Talia reached for him again, but the mock rebels cleaved the door from its hinges, and her father looked at her and shouted, “Run.”
And so she did.
The same mock who led Talia here hurried her down into a cramped metal stairway hidden near the back, just beneath a tall bar of gold-veined marble. She descended the steps two at a time, the bar closing over her and hiding the stairs from sight.
They won’t hurt them, Talia decided as the bar latched closed above. Sensing the darkness, her suit lit up at the sleeves and near her feet. A far-away, muffled explosion concussed the stairwell. Followed a few breaths later by three soft pops, like rocks cracking together under water. A fourth pop, and all went quiet.
Just
stunning blows, she told herself as she descended the last stair, her heartbeat throbbing in her ears. They’ll keep them alive.
Mocks weren’t savage enough to eradicate an entire family.
A metallic surface glimmered in front of her, the meager lights from her ankles casting soft half-moons across the body. The lid popped open with a hiss and revealed a dark-velvet-lined interior.
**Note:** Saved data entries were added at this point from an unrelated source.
-- ==== Sys2Proof/Certificates/Slice0/Obligations.lean ====
section
/-!
DEFINITION. The statements for the provers. Each is about every state and every operand; the hypothesis Executable says
only that no check before the instruction's own entry stops it (R50), and every statement of a result is also the
instruction's completion and its frame.
-/
open Sys2Proof Sys2Proof.Machine

/-- R174, R175: IADD, ISUB, IMUL, IMULH, IMAD, IMIN and IMAX in every active lane. R174: the pair forms IMADW, IADD64
and ISUB64. -/
def Obligations.IntegerArithmetic : Prop :=
  (∀ (d a b : Reg) (g : Guard),
  SetsWord (.iadd d a b g) d (fun s l => s.v a.toNat l + s.v b.toNat l) ∧
  SetsWord (.isub d a b g) d (fun s l => s.v a.toNat l - s.v b.toNat l) ∧
  SetsWord (.imul d a b g) d (fun s l => s.v a.toNat l * s.v b.toNat l) ∧
  SetsWord (.imulhS d a b g) d (fun s l =>
    ((s.v a.toNat l).signExtend 64 * (s.v b.toNat l).signExtend 64).extractLsb' 32 32) ∧
  SetsWord (.imulhN d a b g) d (fun s l =>
    ((s.v a.toNat l).setWidth 64 * (s.v b.toNat l).setWidth 64).extractLsb' 32 32) ∧
  SetsWord (.imad d a b g) d (fun s l => s.v a.toNat l * s.v b.toNat l + s.v d.toNat l) ∧
  SetsWord (.iminS d a b g) d (fun s l =>
    BitVec.ofInt 32 (min (s.v a.toNat l).toInt (s.v b.toNat l).toInt)) ∧
  SetsWord (.iminN d a b g) d (fun s l => BitVec.ofNat 32 (min (s.v a.toNat l).toNat (s.v b.toNat l).toNat)) ∧
  SetsWord (.imaxS d a b g) d (fun s l =>
    BitVec.ofInt 32 (max (s.v a.toNat l).toInt (s.v b.toNat l).toInt)) ∧
  SetsWord (.imaxN d a b g) d (fun s l => BitVec.ofNat 32 (max (s.v a.toNat l).toNat (s.v b.toNat l).toNat))) ∧
  (∀ (d a b : Reg) (g : Guard),
  SetsPair (.imadwS d a b g) d (fun s l =>
    (s.v a.toNat l).signExtend 64 * (s.v b.toNat l).signExtend 64 + s.pair d.toNat l) ∧
  SetsPair (.imadwN d a b g) d (fun s l =>
    (s.v a.toNat l).setWidth 64 * (s.v b.toNat l).setWidth 64 + s.pair d.toNat l) ∧
  SetsPair (.iadd64 d a b g) d (fun s l => s.pair a.toNat l + s.pair b.toNat l) ∧
  SetsPair (.isub64 d a b g) d (fun s l => s.pair a.toNat l - s.pair b.toNat l))

/-- R176: shifts by the whole unsigned word of b, rotation by its low five bits, and the logic forms. -/
def Obligations.ShiftsAndLogic : Prop := ∀ (d a b : Reg) (g : Guard),
  SetsWord (.ishl d a b g) d (fun s l => s.v a.toNat l <<< (s.v b.toNat l).toNat) ∧
  SetsWord (.ishr d a b g) d (fun s l => s.v a.toNat l >>> (s.v b.toNat l).toNat) ∧
  SetsWord (.isar d a b g) d (fun s l => (s.v a.toNat l).sshiftRight (s.v b.toNat l).toNat) ∧
  SetsWord (.irot d a b g) d (fun s l =>
    let x := s.v a.toNat l
    let k := (s.v b.toNat l).toNat % 32
    if k = 0 then x else (x <<< k) ||| (x >>> (32 - k))) ∧
  SetsWord (.and d a b g) d (fun s l => s.v a.toNat l &&& s.v b.toNat l) ∧
  SetsWord (.or d a b g) d (fun s l => s.v a.toNat l ||| s.v b.toNat l) ∧
  SetsWord (.xor d a b g) d (fun s l => s.v a.toNat l ^^^ s.v b.toNat l) ∧
  SetsWord (.andn d a b g) d (fun s l => s.v a.toNat l &&& ~~~(s.v b.toNat l))

/-- R177, bit by bit: with p = b[4:0] and w = min(b[13:8], 32 − p), BFX takes w bits of a from bit p and fills with 0
or with the field's top bit, and BFI puts the low w bits of a at bit p of d. -/
def Obligations.BitFields : Prop := ∀ (d a b : Reg) (g : Guard),
  (∃ f, SetsWord (.bfxN d a b g) d f ∧ ∀ s l k, k < 32 →
    let p := (s.v b.toNat l).toNat % 32
    let w := min ((s.v b.toNat l).toNat / 256 % 64) (32 - p)
    (f s l).getLsbD k = (decide (k < w) && (s.v a.toNat l).getLsbD (p + k))) ∧
  (∃ f, SetsWord (.bfxS d a b g) d f ∧ ∀ s l k, k < 32 →
    let p := (s.v b.toNat l).toNat % 32
    let w := min ((s.v b.toNat l).toNat / 256 % 64) (32 - p)
    (f s l).getLsbD k = (decide (w ≠ 0) && (s.v a.toNat l).getLsbD (p + min k (w - 1)))) ∧
  (∃ f, SetsWord (.bfi d a b g) d f ∧ ∀ s l k, k < 32 →
    let p := (s.v b.toNat l).toNat % 32
    let w := min ((s.v b.toNat l).toNat / 256 % 64) (32 - p)
    (f s l).getLsbD k =
      if p ≤ k ∧ k < p + w then (s.v a.toNat l).getLsbD (k - p) else (s.v d.toNat l).getLsbD k)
A black apparatus for her face hung from the top of the lid, tentacles snaking down the sides like some oceanic creature she’d seen in a book, once, but couldn’t quite recall the name.
“You’ll have to remove the suit, and hurry,” the mock assistant stated, offering a small breathing apparatus to be used in the interim. “Your body won’t be able to handle the cold.”
Talia did as instructed, trembling from both her fear and the temperature. And as she stepped inside and lay down, her mind went numb, even as her body screamed to escape. This was a tomb. Better she die with her family than suffer inside this casket, afraid and alone for stars knew how long.
Hours.
Days.
The prospect was too much. But before she could scramble out, the lid clamped shut over her. Kicking the ceiling of her new prison, she discovered the lid immovable, the material nearly a foot thick. Despite being opaque from the outside, the inside surface was clear as glass. Darkness would have been better. Sweat broke out over her palms. Her bones tingled and muscles twitched. She felt as if she were jumping out of her skin. As if the whirlwind of panic ravaging her chest would burst open her sternum and kill her.
Her stomach dropped as the pod released from its hidden port at the ship’s belly and shot through space. White light streaked across the lid. A dark sun, flared with orange and bleeding black smoke, wavered inside the warped glass. The air fled her lungs as she realized the white streaks were stars—meaning her pod was traveling very fast—and the fiery mass growing smaller was her old ship. Her hands pounded the cool surface of the lid.